Using Core Teams and Services
Often in a strong STOSA-based organization, service teams may choose not to make use of a standard shared core and support capabilities. As an example, they may support their own database rather than using a database provided and supported by a centralized database team. Or they could decide to use their own cloud provider rather than the cloud provider supported by the operations team.
As long as a service team meets its specified requirements, it does not necessarily need to be forced to use these common infrastructure components. Of course, there are advantages for the service team in utilizing standard, shared capabilities. If the team chooses not to use these supported shared capabilities, it may in fact generate additional support headaches for itself. The key, though, is that this decision is the decision of the service team to make—and it has to live with the repercussions.

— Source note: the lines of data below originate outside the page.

-- ==== Sys2Proof/Machine/Imaging.lean ====
section
/-!
DEFINITION. Chapter 11: the camera ports (R304, R305), sensor contexts (R306-R310), sharing a pipeline (R314-R316),
frames' results (R313, R317-R319), sensor settings (R320-R323), camera descriptors (R324-R326), parameters (R327) and
pipeline faults (R328).
-/
namespace Sys2Proof
namespace Machine

/-! ## Sensor contexts -/

def sn (s : State) (n : Fin 16) : Sens := s.sens[n.val]
def setSn (n : Fin 16) (f : Sens → Sens) (s : State) : State := { s with sens := vmod s.sens n f }
def sensState (n : Nat) (s : State) : Nat := get s (F.SENS_STATUS_STATE n)
def sensPipe (n : Nat) (s : State) : Fin 2 := ⟨get s (F.SENS_CFG_PIPE n) % 2, by omega⟩
def sensPort (n : Nat) (s : State) : Fin 4 := ⟨get s (F.SENS_CFG_PORT n) % 4, by omega⟩
def sensOn (n : Nat) (s : State) : Bool := flag s (F.SENS_CFG_EN n)
def pipeFaulted (x : Nat) (s : State) : Bool := flag s (F.PIPE_STATUS_FAULT x)

/-- Enter a state of R307, shown in STREAMING too. -/
def sensEnter (n st : Nat) (s : State) : State :=
  put (put s (F.SENS_STATUS_STATE n) st) ⟨R.IMG_STATUS, n, 1⟩ (b2n (st == 2))

/-- A report flag with event 80 + n (R330). -/
def sensReport (f : Fld) (n : Nat) (s : State) : State := raiseOnSet f (80 + n) s

/-- Bits per pixel of a data type (R304). -/
def dtBits (dt : Nat) : Nat := 8 + 2 * (dt - 0x2A)

/-- What the stages take from the registers, with the five registers that a frame keeps from its start (R327). -/
def pixCfg (n : Nat) (par : List Nat) (s : State) : PixCfg :=
  let lv := par.getD 0 0
  let fc := par.getD 1 0
  let fp := par.getD 3 0
  let fs := par.getD 4 0
  ⟨get s (F.SENS_SIZE_WIDTH n), get s (F.SENS_SIZE_HEIGHT n), dtBits (get s (F.SENS_CFG_DT n)), bits lv 0 16, bits lv 16 16,
    flag s (F.SENS_CFG_COLOUR n), get s (F.SENS_CFG_BAYER n), get s (F.SENS_LUMA_CR n), get s (F.SENS_LUMA_CG n),
    get s (F.SENS_LUMA_B_CB n), get s (F.SENS_WINDOW_X0 n), get s (F.SENS_WINDOW_Y0 n), get s (F.SENS_WINDOW_SIZE_W n),
    get s (F.SENS_WINDOW_SIZE_H n), flag s (F.SENS_WINDOW_SIZE_BIN2 n), bits fc 0 2, bits (par.getD 2 0) 0 16, bits fc 16 5,
    bits fp 0 14, bits fp 16 14, bits fs 0 14, bits fs 16 14⟩

/-- The five registers of R327. -/
def sensPar (n : Nat) (s : State) : List Nat :=
  [rdN s (R.SENS_LEVEL n), rdN s (R.SENS_FEAT_CFG n), rdN s (R.SENS_FEAT_THR n), rdN s (R.SENS_FEAT_WIN_POS n),
    rdN s (R.SENS_FEAT_WIN_SIZE n)]

/-- Five values of R327 that a sensor context accepts under its other registers. -/
def parOk (n : Nat) (par : List Nat) (s : State) : Bool :=
  let c := pixCfg n par s
  let (w, h) := t4Size c
  c.kind != 3 && bits (par.getD 1 0) 4 6 < 48 &&
    ((c.fw == 0 && c.fh == 0) || (decide (c.fx + c.fw ≤ w) && decide (c.fy + c.fh ≤ h)))

/-- The enabled sensor context of a port and virtual channel; the device enables at most one (R306). -/
def sensFor (p vc : Nat) (s : State) : Option (Fin 16) :=
  (fins 16).find? fun (n : Fin 16) => sensOn n s && get s (F.SENS_CFG_PORT n) == p && get s (F.SENS_CFG_VC n) == vc

/-! ## Pipelines (R314-R316) -/

/-- Slots a frame holds. -/
def Frame.slots (f : Frame) : Nat := f.lines.length - f.done

/-- Lines a sensor context has in the buffer. -/
def sensLines (n : Fin 16) (s : State) : Nat := (sn s n).frames.foldl (fun a f => a + f.slots) 0

/-- The sensor contexts of a pipeline. -/
def pipeSens (x : Nat) (s : State) : List (Fin 16) := (fins 16).filter fun (n : Fin 16) => (sensPipe n s).val == x

def bufLines (x : Nat) (s : State) : Nat := sumN ((pipeSens x s).map fun n => sensLines n s)

/-- Show CURRENT, BUF_LINES and their peak. -/
def showPipe (x : Fin 2) (s : State) : State :=
  let n := bufLines x s
  let s1 := put (put s (F.PIPE_STATUS_CURRENT x) (s.pipeCur[x.val].getD 0x1F)) (F.PIPE_STATUS_BUF_LINES x) n
  lifeMax (wrN s1 (R.PIPE_PEAK x) (max (bits (rdN s1 (R.PIPE_PEAK x)) 0 7) n)) (lifeNo 11 12 x) n

/-- The first of a list with the greatest PRIO (R315). -/
def topPrio (l : List (Fin 16)) (s : State) : Option (Fin 16) :=
  l.foldl (fun best n => match best with
    | none => some n
    | some b => if get s (F.SENS_CFG_PRIO b) < get s (F.SENS_CFG_PRIO n) then some n else some b) none

/-- The pipeline goes over to another context. -/
def turnMoves : Option Nat → Option Nat → Bool
  | some a, some b => a != b
  | none, some _ => true
  | _, none => false
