def execTxnAbort (c : Fin 256) (s : State) : Host.Outcome State Fault Refusal := .next (withGate c 0x63 (opTxnAbort c) s)

/-- TXN_QUERY. -/
def opTxnQuery (c : Fin 256) (d : Desc) (s : State) : State :=
  if ¬ idPlain d ∨ d.at 21 43 ≠ 0 then formatZero c d.seq s
  else complete c d.seq stOK (some (txnInfo (txn s d.ident))) (some (txnTime (txn s d.ident))) false s

def execTxnQuery (c : Fin 256) (s : State) : Host.Outcome State Fault Refusal := .next (withGate c 0x64 (opTxnQuery c) s)

/-! ## Configuration (R249) -/

/-- GTE.CFG is in range. -/
def gteRange (n : Nat) : Bool :=
  decide (1 ≤ n % 2 ^ 16) && decide (n % 2 ^ 16 ≤ 10000) && decide (1 ≤ n / 2 ^ 16)

/-- GTE_CONFIG_WRITE of CFG, or of STORE_HIGH. -/
def gteConfigWrite (sec high : Bool) (v : Word) (s : State) : State :=
  let refuse := fun s => setF s F.GTE_FLAGS_CFG_REFUSED
  if high then cfgWrite sec R.GTE_STORE_HIGH v (fun n _ => decide (n ≤ 1024)) refuse (fun n s => wrN s R.GTE_STORE_HIGH n) s
  else cfgWrite sec R.GTE_CFG v (fun n _ => gteRange n) refuse (fun n s => wrN s R.GTE_CFG n) s

def execGteConfigWrite (sec high : Bool) (v : Word) (s : State) : Host.Outcome State Fault Refusal :=
  .next (gteConfigWrite sec high v s)

end Machine
end Sys2Proof
end

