-- ==== Sys2Proof/Machine/Dispatch.lean ====
section
/-!
DEFINITION. The dispatch of a command to its meaning: one arm per constructor of `Instr`.
-/
namespace Sys2Proof
namespace Machine
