-- ==== Sys2Proof/Machine/Step.lean ====
section
/-!
DEFINITION. One step of the block: the command at the front of the queue acts on the state with the queue's rest; with an
empty queue the block idles.
-/
namespace Sys2Proof
namespace Machine

/-- Take the front command and run it; on an empty queue nothing happens (notes/assumptions/1). -/
def step (s : State) : Host.Outcome State Fault Refusal :=
  match s.pending with
  | [] => .next s
  | c :: rest => exec c { s with pending := rest }

/-- The state with the command that a word spells put at the front of its queue. -/
def State.withFetchWord (s : State) (nbits w : Nat) : State :=
  match decodeTableWord nbits w with
  | some c => { s with pending := c :: s.pending }
  | none => s

end Machine
end Sys2Proof
end

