-- ==== Sys2Proof/Certificates/Slice0/Obligations.lean ====
section
/-!
DEFINITION. The statements for the provers: what the commands and the block do, by the rules of spec/.
-/
open Sys2Proof Sys2Proof.Machine

/-- The context's next descriptor that may start is `d`, with the opcode `op` (R54, R55). -/
def Starts (c : Fin 256) (op : Nat) (d : Desc) (s : State) : Prop :=
  mayStart (ctx s c) = some d ∧ d.op = op ∧ startHeld c op s = false

/-- The context's history gets the completion of a SEQ with a status, at the present yard time (R50, R52). -/
def Decided (c : Fin 256) (q st : Nat) (s t : State) : Prop :=
  ∃ a b k, (ctx t c).hist = settleHist q ⟨st, a, b, s.now, k⟩ (ctx s c).hist

/-- The same, with the results that the rule gives. -/
def DecidedWith (c : Fin 256) (q st a b : Nat) (s t : State) : Prop :=
  ∃ k, (ctx t c).hist = settleHist q ⟨st, a, b, s.now, k⟩ (ctx s c).hist

/-- With the command c at the front of the queue, a step is exec of c on the state with the queue's rest; on an empty
queue the block idles (log entry 1, the model's choice). (notes/assumptions/1, opcode_table.json) -/
def Obligations.StepRunsFront : Prop :=
  ∀ s : State, (s.pending = [] → step s = .next s) ∧
    ∀ c rest, s.pending = c :: rest → step s = exec c { s with pending := rest }

/-- Every command at every state answers a next state; what the spec calls a fault is state of the block.
(95_what_each_step_holds.md, opcode_table.json) -/
def Obligations.EveryCommandAnswers : Prop :=
  ∀ (i : Instr) (s : State), ∃ t, exec i s = .next t

/-- From every state whose register file lists no register at its reset value and whose lofts, hayloft and LP5 memory
list no byte at 0, all in rising order, every step that answers a next state gives such a state. The canonical form is
the model's own (log entry 4). (notes/assumptions/4, R10) -/
def Obligations.StepKeepsCanonical : Prop :=
  ∀ s t : State, s.canonical → step s = .next t → t.canonical

/-- The state after reset has the canonical form of registers and memories, an empty queue and nothing sent. (R10,
notes/assumptions/7) -/
def Obligations.ResetCanonical : Prop :=
  State.reset.canonical ∧ State.reset.pending = [] ∧ State.reset.out = []

/-- For every command and every part of the state (time, period, memories, keys, Region Table, and each kind of unit)
that the command may not touch, the part is the same after the command as before. The table of touched parts is the
model's own, read from the rules of each command. (opcode_table.json, 95_what_each_step_holds.md) -/
def Obligations.PartsFrame : Prop :=
  ∀ (i : Instr) (s t : State) (p : Part), exec i s = .next t → mayTouch i p = false → p.same s t

/-- Every command leaves the queue of waiting commands as it is, what was sent out before stays sent, and no free
value is drawn twice. (notes/assumptions/3, notes/assumptions/5) -/
def Obligations.QueueAndOutputs : Prop :=
  ∀ (i : Instr) (s t : State), exec i s = .next t → t.pending = s.pending ∧ s.out <+: t.out ∧ s.fresh ≤ t.fresh

/-- No command, a reset and a power cycle among them, lowers the rollback minimum of any image type.
(21_boot_update.md) -/
def Obligations.RollbackNeverFalls : Prop :=
  ∀ (i : Instr) (s t : State) (k : Fin 7), exec i s = .next t → s.rollMin[k] ≤ t.rollMin[k]
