/-- What one step can make of a store: register writes, registers that return to their reset value, outputs, drawn
values, rollback minima that rise; and of the parts that `pm` allows: the time, the microvector period, what was asked of
them, memories changed by operations that keep the canonical form, keys, the Region Table, the units of each kind, and a
reset of all of these but the keys and the images. -/
inductive Evolves (pm : Part → Bool) (a : Store) : Store → Prop
  | refl : Evolves pm a a
  | wr (o : Nat) (v : Word) {b : Store} (h : Evolves pm a b) :
      Evolves pm a { b with regs := cellSet b.regs o v (resetWord o) }
  | drop (q : Nat × Word → Bool) {b : Store} (h : Evolves pm a b) : Evolves pm a { b with regs := b.regs.filter q }
  | emit (o : Out) {b : Store} (h : Evolves pm a b) : Evolves pm a { b with out := b.out ++ [o] }
  | draw {b : Store} (h : Evolves pm a b) : Evolves pm a { b with fresh := b.fresh + 1 }
  | roll (i : Fin 7) (n : Nat) {b : Store} (h : Evolves pm a b) :
      Evolves pm a { b with rollMin := vmod b.rollMin i (max n) }
  | time (hp : pm .time = true) (t u : Nat) {b : Store} (h : Evolves pm a b) : Evolves pm a { b with now := t, beam := u }
  | period (hp : pm .period = true) (n : Nat) {b : Store} (h : Evolves pm a b) : Evolves pm a { b with mvP := n }
  | ask (hp : pm .ask = true) (x : Option (Nat × Nat × Option (Nat × Nat)))
      (l : List (Bool × Int × Option (Nat × Nat))) (n : Option Nat) {b : Store} (h : Evolves pm a b) :
      Evolves pm a { b with tmsSet := x, tmsAcc := l, periodNext := n }
  | loft (hp : pm .mem = true) (i : Fin 6) (f : Mem → Mem) (hf : ∀ m : Mem, m.wf = true → (f m).wf = true) {b : Store}
      (h : Evolves pm a b) : Evolves pm a { b with lofts := vmod b.lofts i f }
  | mem (hp : pm .mem = true) (f g : Mem → Mem) (hf : ∀ m : Mem, m.wf = true → (f m).wf = true)
      (hg : ∀ m : Mem, m.wf = true → (g m).wf = true) {b : Store} (h : Evolves pm a b) :
      Evolves pm a { b with hayloft := f b.hayloft, lp5 := g b.lp5 }
  | keys (hp : pm .keys = true) (k : Vector Nat 16) (g d : Option Nat) {b : Store} (h : Evolves pm a b) :
      Evolves pm a { b with keys := k, signKey := g, builderHash := d }
  | world (hp : pm .world = true) (r : Vector (Nat × Nat × Nat) 128) {b : Store} (h : Evolves pm a b) :
      Evolves pm a { b with rtab := r }
  | stalls (hp : pm .stalls = true) (v : Vector Stall 48) {b : Store} (h : Evolves pm a b) :
      Evolves pm a { b with stalls := v }
  | engs (hp : pm .engs = true) (v : Vector Eng 48) {b : Store} (h : Evolves pm a b) :
      Evolves pm a { b with engs := v }
  | srvs (hp : pm .srvs = true) (v : Vector Srv 48) {b : Store} (h : Evolves pm a b) :
      Evolves pm a { b with srvs := v }
  | seams (hp : pm .seams = true) (v : Vector Seam 192) {b : Store} (h : Evolves pm a b) :
      Evolves pm a { b with seams := v }
  | ports (hp : pm .ports = true) (v : Vector Port 8) {b : Store} (h : Evolves pm a b) :
      Evolves pm a { b with ports := v }
  | axes (hp : pm .axes = true) (v : Vector Axis 8) {b : Store} (h : Evolves pm a b) :
      Evolves pm a { b with axes := v }
  | sens (hp : pm .sens = true) (v : Vector Sens 16) {b : Store} (h : Evolves pm a b) :
      Evolves pm a { b with sens := v }
  | bays (hp : pm .bays = true) (v : Vector Bay 12) {b : Store} (h : Evolves pm a b) :
      Evolves pm a { b with bays := v }
  | txns (hp : pm .txns = true) (v : Vector Txn 64) {b : Store} (h : Evolves pm a b) :
      Evolves pm a { b with txns := v }
  | lamps (hp : pm .lamps = true) (v : Vector Lamp 160) {b : Store} (h : Evolves pm a b) :
      Evolves pm a { b with lamps := v }
  | fars (hp : pm .fars = true) (v : Vector FarUnit 60) {b : Store} (h : Evolves pm a b) :
      Evolves pm a { b with fars := v }
  | ctxs (hp : pm .ctxs = true) (v : Vector Ctx 256) {b : Store} (h : Evolves pm a b) :
      Evolves pm a { b with ctxs := v }
  | imgs (hp : pm .imgs = true) (v : Vector (Vector Img 2) 7) {b : Store} (h : Evolves pm a b) :
      Evolves pm a { b with imgs := v }
  | tports (hp : pm .tports = true) (v : Vector TPort 2) {b : Store} (h : Evolves pm a b) :
      Evolves pm a { b with tports := v }
  | traces (hp : pm .traces = true) (v : Vector Trace 64) {b : Store} (h : Evolves pm a b) :
      Evolves pm a { b with traces := v }
  | cmpJobs (hp : pm .cmpJobs = true) (v : Vector (List Job) 2) {b : Store} (h : Evolves pm a b) :
      Evolves pm a { b with cmpJobs := v }
  | cci (hp : pm .cci = true) (v : Vector (List CciList) 4) {b : Store} (h : Evolves pm a b) :
      Evolves pm a { b with cci := v }
  | reset (hp : pm .reset = true) (t : Store) (hc : t.regs = [] ∧ (∀ i : Fin 6, Mem.wf t.lofts[i] = true) ∧
        Mem.wf t.hayloft = true ∧ Mem.wf t.lp5 = true) {b : Store} (h : Evolves pm a b) :
      Evolves pm a
        { t with
          pending := b.pending, out := b.out, fresh := b.fresh, rollMin := b.rollMin
          keys := b.keys, signKey := b.signKey, builderHash := b.builderHash, imgs := b.imgs }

One advantage of this model is it gives motivation and responsibility to the core teams to treat the service teams as real customers…customers that can go somewhere else if they don’t provide the capabilities they require. This can provide strong motivation for a centralized team to provide higher quality offerings to the service teams.
Your organization does not have to do this to support STOSA, and in fact your organization may put in service requirements that require the use of core infrastructure components. But in general, the greater the flexibility given to the service teams, the greater the ingenuity and ultimately the better the services that are produced.
As your organization grows and scales, there will be a natural tendency toward accepting these standardized core platform teams by the individual service teams. In fact, in a large, highly scaled organization, there may be little difference between service teams that are “forced” to use common platforms and those that “choose” to because it’s the only way for them to meet their specified requirements. The more you can make this a choice, whether real or perceived, the better buy-in you’ll have within your organization in general.
Summary
STOSA is an important model for determining how services should be owned and managed by individual development teams. It describes a model for an organization culture that makes building and maintaining services a scalable practice. In the remaining chapters in Part II, we’ll continue discussing service ownership as we focus on service interactions and the interfaces between services.